-- Opening Marker --
theorem Encoding.wcsldAll (h : Hdr) (a : SReg) (m : Fin 64) (n : BitVec 5) :
    Encoding.Statement (.wcsldAll h a m n) := by
  intro hw
  · refine round _ (({ word h 0xE 3 with a := SReg.code a, md := 1 }).imm96 (0#19 ++ n ++ 0#2 ++ BitVec.ofNat 6 m.val)) rfl rfl hw (extOk_imm96 _ _) ?_
    show some (Instr.wcsldAll _ _ _ _) = _
    all_goals simp only [word, Raw.hdr_mk, Raw.imm96, Raw.imm32]
    all_goals simp only [sregOf_code, imm32_setWidth, wcsld_m, wcsld_n, toFin_ofNat6]
    all_goals simp

theorem Encoding.evpost (h : Hdr) (a : SReg) (b : SReg) (c : SReg) :
    Encoding.Statement (.evpost h a b c) := by
  intro hw
  · refine round _ ({ word h 0xE 4 with a := SReg.code a, b := SReg.code b, c := SReg.code c }) rfl rfl hw rfl ?_
    show some (Instr.evpost _ _ _ _) = _
    all_goals simp only [word, Raw.hdr_mk]
    all_goals simp only [sregOf_code]
    all_goals simp

theorem Encoding.preq (h : Hdr) (d : SReg) (a : SReg) :
    Encoding.Statement (.preq h d a) := by
  intro hw
  · refine round _ ({ word h 0xE 5 with d := SReg.code d, a := SReg.code a }) rfl rfl hw rfl ?_
    show some (Instr.preq _ _ _) = _
    all_goals simp only [word, Raw.hdr_mk]
    all_goals simp only [sregOf_code]
    all_goals simp

theorem Encoding.preqRel (h : Hdr) (a : SReg) :
    Encoding.Statement (.preqRel h a) := by
  intro hw
  · refine round _ ({ word h 0xE 5 with a := SReg.code a, md := 1 }) rfl rfl hw rfl ?_
    show some (Instr.preqRel _ _) = _
    all_goals simp only [word, Raw.hdr_mk]
    all_goals simp only [sregOf_code]
    all_goals simp

theorem Encoding.dbgrd (h : Hdr) (w : DbgWhat) (d : SReg) (a : SReg) :
    Encoding.Statement (.dbgrd h w d a) := by
  intro hw
  · refine round _ ({ word h 0xE 6 with d := SReg.code d, a := SReg.code a, md := mdG w.code }) rfl rfl hw rfl ?_
    show some (Instr.dbgrd _ _ _ _) = _
    all_goals simp only [word, Raw.hdr_mk, Raw.xop]
    all_goals simp only [DbgWhat.ofCode_code, sregOf_code, mdG_xop, mdG_bit0]
    all_goals simp

theorem Encoding.gensweep (h : Hdr) :
    Encoding.Statement (.gensweep h) := by
  intro hw
  · refine round _ (word h 0xE 7) rfl rfl hw rfl ?_
    show some (Instr.gensweep _) = _
    all_goals simp only [word, Raw.hdr_mk]
    all_goals simp only []
    all_goals simp

theorem Encoding.gensweepSlice (h : Hdr) :
    Encoding.Statement (.gensweepSlice h) := by
  intro hw
  · refine round _ ({ word h 0xE 7 with md := 1 }) rfl rfl hw rfl ?_
    show some (Instr.gensweepSlice _) = _
    all_goals simp only [word, Raw.hdr_mk]
    all_goals simp only []
    all_goals simp

theorem Encoding.loadLaneReturn (p : Place) (id : Nat) (lane : Nat) :
    Encoding.Statement (.loadLaneReturn p id lane) :=
  fun hw => nomatch (show false = true from hw)

theorem Encoding.memoryFaultSettle (p : Place) (b : Bool) :
    Encoding.Statement (.memoryFaultSettle p b) :=
  fun hw => nomatch (show false = true from hw)

theorem Encoding.trapEntry (p : Place) (b : Bool) :
    Encoding.Statement (.trapEntry p b) :=
  fun hw => nomatch (show false = true from hw)

theorem Encoding.extendedBlockGrant (core : Nat) :
    Encoding.Statement (.extendedBlockGrant core) :=
  fun hw => nomatch (show false = true from hw)

theorem Encoding.compactorMove (core : Nat) :
    Encoding.Statement (.compactorMove core) :=
  fun hw => nomatch (show false = true from hw)

theorem Encoding.compactorMoveDone (core : Nat) :
    Encoding.Statement (.compactorMoveDone core) :=
  fun hw => nomatch (show false = true from hw)

theorem Encoding.sweeperPassEnd (slice : Bool) (n : Nat) :
    Encoding.Statement (.sweeperPassEnd slice n) :=
  fun hw => nomatch (show false = true from hw)

theorem Encoding.submissionWrite (ctx : Nat) (off : Nat) (data : List Byte) :
    Encoding.Statement (.submissionWrite ctx off data) :=
  fun hw => nomatch (show false = true from hw)

theorem Encoding.orreryAdmit  :
    Encoding.Statement (.orreryAdmit) :=
  fun hw => nomatch (show false = true from hw)

theorem Encoding.spanPlacement  :
    Encoding.Statement (.spanPlacement) :=
  fun hw => nomatch (show false = true from hw)

theorem Encoding.crewRetire (crew : Nat) :
    Encoding.Statement (.crewRetire crew) :=
  fun hw => nomatch (show false = true from hw)

theorem Encoding.preemptionWaitExpiry (launch : Nat) :
    Encoding.Statement (.preemptionWaitExpiry launch) :=
  fun hw => nomatch (show false = true from hw)

theorem Encoding.spanSave (span : Nat) :
    Encoding.Statement (.spanSave span) :=
  fun hw => nomatch (show false = true from hw)

theorem Encoding.spanRestore (span : Nat) :
    Encoding.Statement (.spanRestore span) :=
  fun hw => nomatch (show false = true from hw)

theorem Encoding.recallTimeout (p : Place) :
    Encoding.Statement (.recallTimeout p) :=
  fun hw => nomatch (show false = true from hw)

theorem Encoding.chunkSend (core : Nat) :
    Encoding.Statement (.chunkSend core) :=
  fun hw => nomatch (show false = true from hw)

theorem Encoding.chunkArrival (id : Nat) :
    Encoding.Statement (.chunkArrival id) :=
  fun hw => nomatch (show false = true from hw)

theorem Encoding.matrixCommandExecute (core : Nat) :
    Encoding.Statement (.matrixCommandExecute core) :=
  fun hw => nomatch (show false = true from hw)

theorem Encoding.matrixCommandComplete (core : Nat) :
    Encoding.Statement (.matrixCommandComplete core) :=
  fun hw => nomatch (show false = true from hw)

theorem Encoding.matrixBurstEnd (core : Nat) :
    Encoding.Statement (.matrixBurstEnd core) :=
  fun hw => nomatch (show false = true from hw)

theorem Encoding.permitGrant (power : Nat) :
    Encoding.Statement (.permitGrant power) :=
  fun hw => nomatch (show false = true from hw)

theorem Encoding.moduleRoomReport (m : Nat) :
    Encoding.Statement (.moduleRoomReport m) :=
  fun hw => nomatch (show false = true from hw)

theorem Encoding.reservationExpiry (ctx : Nat) (num : Nat) :
    Encoding.Statement (.reservationExpiry ctx num) :=
  fun hw => nomatch (show false = true from hw)

theorem Encoding.eventQueueRecheck  :
    Encoding.Statement (.eventQueueRecheck) :=
  fun hw => nomatch (show false = true from hw)

theorem Encoding.continuationDepart (id : Nat) :
    Encoding.Statement (.continuationDepart id) :=
  fun hw => nomatch (show false = true from hw)

theorem Encoding.continuationArrival (id : Nat) :
    Encoding.Statement (.continuationArrival id) :=
  fun hw => nomatch (show false = true from hw)

theorem Encoding.migrationReturn (id : Nat) :
    Encoding.Statement (.migrationReturn id) :=
  fun hw => nomatch (show false = true from hw)

theorem Encoding.frameSend (fibre : Nat) :
    Encoding.Statement (.frameSend fibre) :=
  fun hw => nomatch (show false = true from hw)

theorem Encoding.frameWrite (fibre : Nat) (f : Frame) :
    Encoding.Statement (.frameWrite fibre f) :=
  fun hw => nomatch (show false = true from hw)

theorem Encoding.frameReadRequest (fibre : Nat) (f : Frame) :
    Encoding.Statement (.frameReadRequest fibre f) :=
  fun hw => nomatch (show false = true from hw)

theorem Encoding.frameReadResponse (fibre : Nat) (f : Frame) :
    Encoding.Statement (.frameReadResponse fibre f) :=
  fun hw => nomatch (show false = true from hw)

theorem Encoding.frameAtomicRequest (fibre : Nat) (f : Frame) :
    Encoding.Statement (.frameAtomicRequest fibre f) :=
  fun hw => nomatch (show false = true from hw)

theorem Encoding.frameAtomicResponse (fibre : Nat) (f : Frame) :
    Encoding.Statement (.frameAtomicResponse fibre f) :=
  fun hw => nomatch (show false = true from hw)

theorem Encoding.frameEndToEndAck (fibre : Nat) (f : Frame) :
    Encoding.Statement (.frameEndToEndAck fibre f) :=
  fun hw => nomatch (show false = true from hw)
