theorem test_decode_controlA : [
      0x7000, 0x10007008, 0x1000000C5007008,
      0xFFFFFE00A010, 0x200000000006003011, 0x7018,
      0xFFFFFCC97020, 0x100C17028, 0x1000000C2C17028,
      0x7FB7030].map (decodeTableWord 128) = [
      some (.nop plain),
      some (.bra plain 0x10),
      some (.braReg plain 5),
      some (.brp ⟨true, 2, false⟩ 0xFFFFFE),
      some (.brpJoin ⟨false, 3, false⟩ 6 0x20),
      some (.join plain),
      some (.loop plain 9 0xFFFFFC),
      some (.call plain 1 0x100),
      some (.callReg plain 1 2),
      some (.calli plain 59 (.v 7))] := by
  decide +kernel

theorem test_decode_controlB : [
      0xFB007038, 0x40, 0x7048,
      0x2A0000007050, 0x7058, 0x3F0000040302017061,
      0x90000007068, 0xC4C37070, 0xC4007078,
      0x3E80100000000007079, 0xC8067080].map (decodeTableWord 128) = [
      some (.ret plain 59),
      some (.exit ⟨false, 0, false⟩),
      some (.yield plain),
      some (.trap plain 0x2A),
      some (.tret plain),
      some (.mcall plain 1 2 3 4 63),
      some (.bkpt plain 9),
      some (.waita plain 3 4),
      some (.sleep plain 4),
      some (.sleepImm plain 1000),
      some (.elect plain 6 8)] := by
  decide +kernel

theorem test_decode_scalarA : [
      0xC2C17100, 0xFFFFFFFF0004000000C17109, 0x123456789ABCDEF00000000000C17112,
      0x100400C3C2C17118, 0x508080000C2C17121, 0x800C3C2C17128,
      0x400C3C2C17130, 0x800C3C2C17138, 0x400C3C2C17140,
      0xA00C3C2C17148, 0x80000000080A0000C2C17151, 0xA00C3C2C17158].map (decodeTableWord 128) = [
      some (.smov plain 1 2),
      some (.smovi plain .i64 1 0xFFFFFFFF),
      some (.smovq plain 1 0x123456789ABCDEF0),
      some (.sadd plain .i64 true 1 2 (.r 3)),
      some (.ssub plain .n64 false 1 2 (.imm 5)),
      some (.smul plain .n64 false 1 2 (.r 3)),
      some (.smulh plain .i64 1 2 (.r 3)),
      some (.sdiv plain .n64 1 2 (.r 3)),
      some (.srem plain .i64 1 2 (.r 3)),
      some (.sand plain 1 2 (.r 3)),
      some (.sor plain 1 2 (.imm 0x80000000)),
      some (.sxor plain 1 2 (.r 3))] := by
  decide +kernel

theorem test_decode_scalarB : [
      0x800C3C2C17160, 0xA00C3C2C17168, 0x400C3C2C17170,
      0x400C3C2C17178, 0x800C3C2C17180, 0x20400C3C2C17188,
      0xAC4C3C2C17190, 0x83FC3C2C17198, 0xA0000C2C171A0,
      0xA0000C2C171A8, 0x4080A0800C2C171B1, 0xA10C3C2C171B8].map (decodeTableWord 128) = [
      some (.sshl plain .n64 1 2 (.r 3)),
      some (.sshr plain .b64 1 2 (.r 3)),
      some (.ssar plain 1 2 (.r 3)),
      some (.smin plain .i64 1 2 (.r 3)),
      some (.smax plain .n64 1 2 (.r 3)),
      some (.scmp plain .i64 .lt 1 2 (.r 3)),
      some (.ssel plain 1 2 (.r 3) 4),
      some (.slea plain .n64 1 2 (.r 3) 63),
      some (.sclz plain 1 2),
      some (.spopc plain 1 2),
      some (.sbfe plain .b64 1 2 (.imm 4) 8),
      some (.sbfi plain 1 2 (.r 3) 16)] := by
  decide +kernel

theorem test_decode_vecIntA : [
      0x90000C5047200, 0x3F8000000013000000047209, 0x300C600047210,
      0x22000605047218, 0x70803000005047221, 0x7000605047228,
      0x3000605047230, 0x1007000605047238, 0x3000605047240,
      0x3BF0605047248, 0x4000608047250, 0x7000605047258,
      0x1003000005047260, 0x22000005047268, 0x9000605047270].map (decodeTableWord 128) = [
      some (.vmov plain .b32 4 (.s 5)),
      some (.vmovi plain .f64 4 0x3F800000),
      some (.vidx plain 4 (.r 6)),
      some (.vadd plain .i8x4 4 (.v 5) (.r (.v 6))),
      some (.vsub plain .i32 4 (.v 5) (.imm 7)),
      some (.vadds plain .n32 4 (.v 5) (.r (.v 6))),
      some (.vsubs plain .i32 4 (.v 5) (.r (.v 6))),
      some (.vmul plain .n32 true 4 (.v 5) (.r (.v 6))),
      some (.vmulh plain .i32 4 (.v 5) (.r (.v 6))),
      some (.vmad plain .i32 false 4 (.v 5) (.r (.v 6)) (.v 191)),
      some (.vmin plain .i64 4 (.v 8) (.r (.v 6))),
      some (.vmax plain .n32 4 (.v 5) (.r (.v 6))),
      some (.vabs plain .i32 true 4 (.v 5)),
      some (.vneg plain .i8x4 false 4 (.v 5)),
      some (.vand plain .b32 4 (.v 5) (.r (.v 6)))] := by
  decide +kernel

theorem test_decode_vecIntB : [
      0x9000605047278, 0xA00C602047280, 0x9000005047288,
      0x7000605047290, 0xA000702047298, 0x30006050472A0,
      0x90006050472A8, 0x72006050472B0, 0x90106050472B8,
      0x90000050472C0, 0x90000050472C8, 0x90000050472D0,
      0x5070006050472D8, 0x90306050472E0, 0x30206050472E8].map (decodeTableWord 128) = [
      some (.vor plain .b32 4 (.v 5) (.r (.v 6))),
      some (.vxor plain .b64 4 (.v 2) (.r (.s 6))),
      some (.vnot plain .b32 4 (.v 5)),
      some (.vshl plain .n32 4 (.v 5) (.r (.v 6))),
      some (.vshr plain .b64 4 (.v 2) (.r (.v 7))),
      some (.vsar plain .i32 4 (.v 5) (.r (.v 6))),
      some (.vrot plain 4 (.v 5) (.r (.v 6))),
      some (.vbfe plain .n32 4 (.v 5) (.r (.v 6)) 32),
      some (.vbfi plain 4 (.v 5) (.r (.v 6)) 1),
      some (.vclz plain 4 (.v 5)),
      some (.vpopc plain 4 (.v 5)),
      some (.vbrev plain 4 (.v 5)),
      some (.vcmp plain .n32 .ge 4 (.v 5) (.r (.v 6))),
      some (.vsel plain .b32 4 (.v 5) (.r (.v 6)) 3),
      some (.vlea plain .i32 4 (.v 5) (.r (.v 6)) 2)] := by
  decide +kernel

theorem test_decode_vecFloatA : [
      0x2012000605047300, 0x8014000605047308, 0x15000605047310,
      0x12090605047318, 0x4012090605047320, 0x12000605047328,
      0x12000605047330, 0x13000002047338, 0x12000005047340,
      0x612000605047348, 0x12000005047350, 0x12000605047358].map (decodeTableWord 128) = [
      some (.vfadd plain .f32 .rtz 4 (.v 5) (.r (.v 6))),
      some (.vfsub plain .f16x2 .srnd 4 (.v 5) (.r (.v 6))),
      some (.vfmul plain .bf16x2 .rne 4 (.v 5) (.r (.v 6))),
      some (.vfma plain .f32 .rne 4 (.v 5) (.r (.v 6)) (.v 9)),
      some (.vfnma plain .f32 .rup 4 (.v 5) (.r (.v 6)) (.v 9)),
      some (.vfmin plain .f32 4 (.v 5) (.r (.v 6))),
      some (.vfmax plain .f32 4 (.v 5) (.r (.v 6))),
      some (.vfabs plain .f64 4 (.v 2)),
      some (.vfneg plain .f32 4 (.v 5)),
      some (.vfcmp plain .f32 .un 4 (.v 5) (.r (.v 6))),
      some (.vfclass plain .f32 4 (.v 5)),
      some (.vfdiv plain .f32 .rne 4 (.v 5) (.r (.v 6)))] := by
  decide +kernel

theorem test_decode_vecFloatB : [
      0x12000005047360, 0x14000005047368, 0x6012000005047370,
      0x12000005047378, 0x12000005047380, 0x12000005047388,
      0x12000005047390, 0x12000005047398, 0x120000050473A0,
      0x120000050473A8, 0x120000050473B0, 0x120006050473B8].map (decodeTableWord 128) = [
      some (.vrcp plain .f32 4 (.v 5)),
      some (.vrsq plain .f16x2 4 (.v 5)),
      some (.vsqrt plain .f32 .rdn 4 (.v 5)),
      some (.vexp2 plain .f32 4 (.v 5)),
      some (.vlog2 plain .f32 4 (.v 5)),
      some (.vsin plain .f32 4 (.v 5)),
      some (.vcos plain .f32 4 (.v 5)),
      some (.vtanh plain .f32 4 (.v 5)),
      some (.vfloor plain .f32 4 (.v 5)),
      some (.vceil plain .f32 4 (.v 5)),
      some (.vfract plain .f32 .rne 4 (.v 5)),
      some (.vfscale plain .f32 .rne 4 (.v 5) (.r (.v 6)))] := by
  decide +kernel

theorem test_decode_convert : [
      0x2003120005047400, 0x1118000605047408, 0x312180005047410,
      0x71CC60005047418, 0x21900C605047420, 0x51A000005047428,
      0x31B000605047430, 0x1022000605047438, 0x1C000605047440,
      0xB0005047448, 0xC5007450, 0x100000000C47450].map (decodeTableWord 128) = [
      some (.vcvt plain .i32 .f32 .rtz false 4 (.v 5)),
      some (.vpack plain .e4m3 .rne true 4 (.v 5) (.r (.v 6)) 1),
      some (.vunpk plain .f32 .e4m3 4 (.v 5) 3),
      some (.vquant plain .e2m1 .rne 4 (.v 5) 6 7),
      some (.vdeq plain .e5m2 .rne 4 (.v 5) (.r 6) 2),
      some (.vsplit6 plain .e3m2 true 4 (.v 5) 1),
      some (.vjoin6 plain .e2m3 4 (.v 5) (.r (.v 6)) 3),
      some (.vdot8 plain .i8x4 .rne true 4 (.v 5) (.r (.v 6))),
      some (.vdot4 plain .e2m1 .rne false 4 (.v 5) (.r (.v 6))),
      some (.vtag plain 4 (.v 5) 0xB),
      some (.vsrnd plain 5),
      some (.vsrndDraw plain 4)] := by
  decide +kernel

theorem test_decode_crossLaneA : [
      0x309000605047500, 0x40907C605047508, 0x1F0809000005047511,
      0x203000005C47518, 0x2012000005047520, 0x5C47528,
      0x9000005047530, 0xC5047538].map (decodeTableWord 128) = [
      some (.vshfl plain .b32 .xor 4 (.v 5) (.r (.v 6)) none),
      some (.vbcast plain .b32 4 (.v 5) (.r 6) (some (.v 7))),
      some (.vlrot plain .b32 4 (.v 5) (.imm 31) none),
      some (.vred plain .i32 .max .rne 4 (.v 5)),
      some (.vscan plain .f32 .add .rtz 4 (.v 5)),
      some (.vballot plain 4 5),
      some (.vmatch plain .b32 4 (.v 5)),
      some (.pset plain 4 5)] := by
  decide +kernel

theorem test_decode_crossLaneB : [
      0xF0F0F0F00800000000047539, 0x302017540, 0x302017548,
      0x302017550, 0x2017558, 0x2017560,
      0x2C17568, 0x2C17570].map (decodeTableWord 128) = [
      some (.psetImm plain 4 0xF0F0F0F0),
      some (.pand plain 1 2 3),
      some (.por plain 1 2 3),
      some (.pxor plain 1 2 3),
      some (.pnot plain 1 2),
      some (.pmov plain 1 2),
      some (.pcnt plain 1 2),
      some (.pfirst plain 1 2)] := by
  decide +kernel

theorem test_decode_state : [
      0x300000000007600, 0x7608, 0x8C37610,
      0xC30C7618, 0x400000000C37620, 0x1000F0002C37628,
      0x100000000C37630, 0xC4C37638, 0xC4007640,
      0xC4007648].map (decodeTableWord 128) = [
      some (.xacq plain .x128),
      some (.xrel plain),
      some (.sread plain (.s 3) 8),
      some (.swrite plain 12 3),
      some (.genq plain .acc 3),
      some (.tagq plain 3 (.acc 2 15)),
      some (.rdtime plain true 3),
      some (.lread plain 3 4),
      some (.ctxsave plain 4),
      some (.ctxload plain 4)] := by
  decide +kernel

theorem test_decode_memoryA : [
      0x11002C1047700, 0x91002C1047708, 0xA1002C1047710,
      0x101002C1047718, 0xFFFFFFFC02120000C1047721, 0x109100200C47728,
      0x91002C1047730, 0x91002C1047738, 0x2030800C1047740].map (decodeTableWord 128) = [
      some (.ldl plain .i8 4 ⟨some 1, some (.v 2), .imm8 16⟩),
      some (.stl plain .b32 (.v 4) ⟨some 1, some (.v 2), .imm8 16⟩),
      some (.lds plain .b64 4 ⟨some 1, some (.v 2), .imm8 16⟩),
      some (.sts plain .f16 (.v 4) ⟨some 1, some (.v 2), .imm8 16⟩),
      some (.ldg plain .f32 4 ⟨some 1, none, .imm32 0xFFFFFFFC⟩),
      some (.stg plain .b32 (.s 4) ⟨none, some (.v 2), .imm8 16⟩),
      some (.ldx plain .b32 4 ⟨some 1, some (.v 2), .imm8 16⟩),
      some (.stx plain .b32 (.v 4) ⟨some 1, some (.v 2), .imm8 16⟩),
      some (.ldb plain .i32 4 (some 1) (.imm8 8))] := by
  decide +kernel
-- Closing Marker --
DESCRIPTION OF THE TASK: Copy every line from the data that includes the string "chunkArrival".

WRITTEN SOLUTION:
theorem Encoding.chunkArrival (id : Nat) :
    Encoding.Statement (.chunkArrival id) :=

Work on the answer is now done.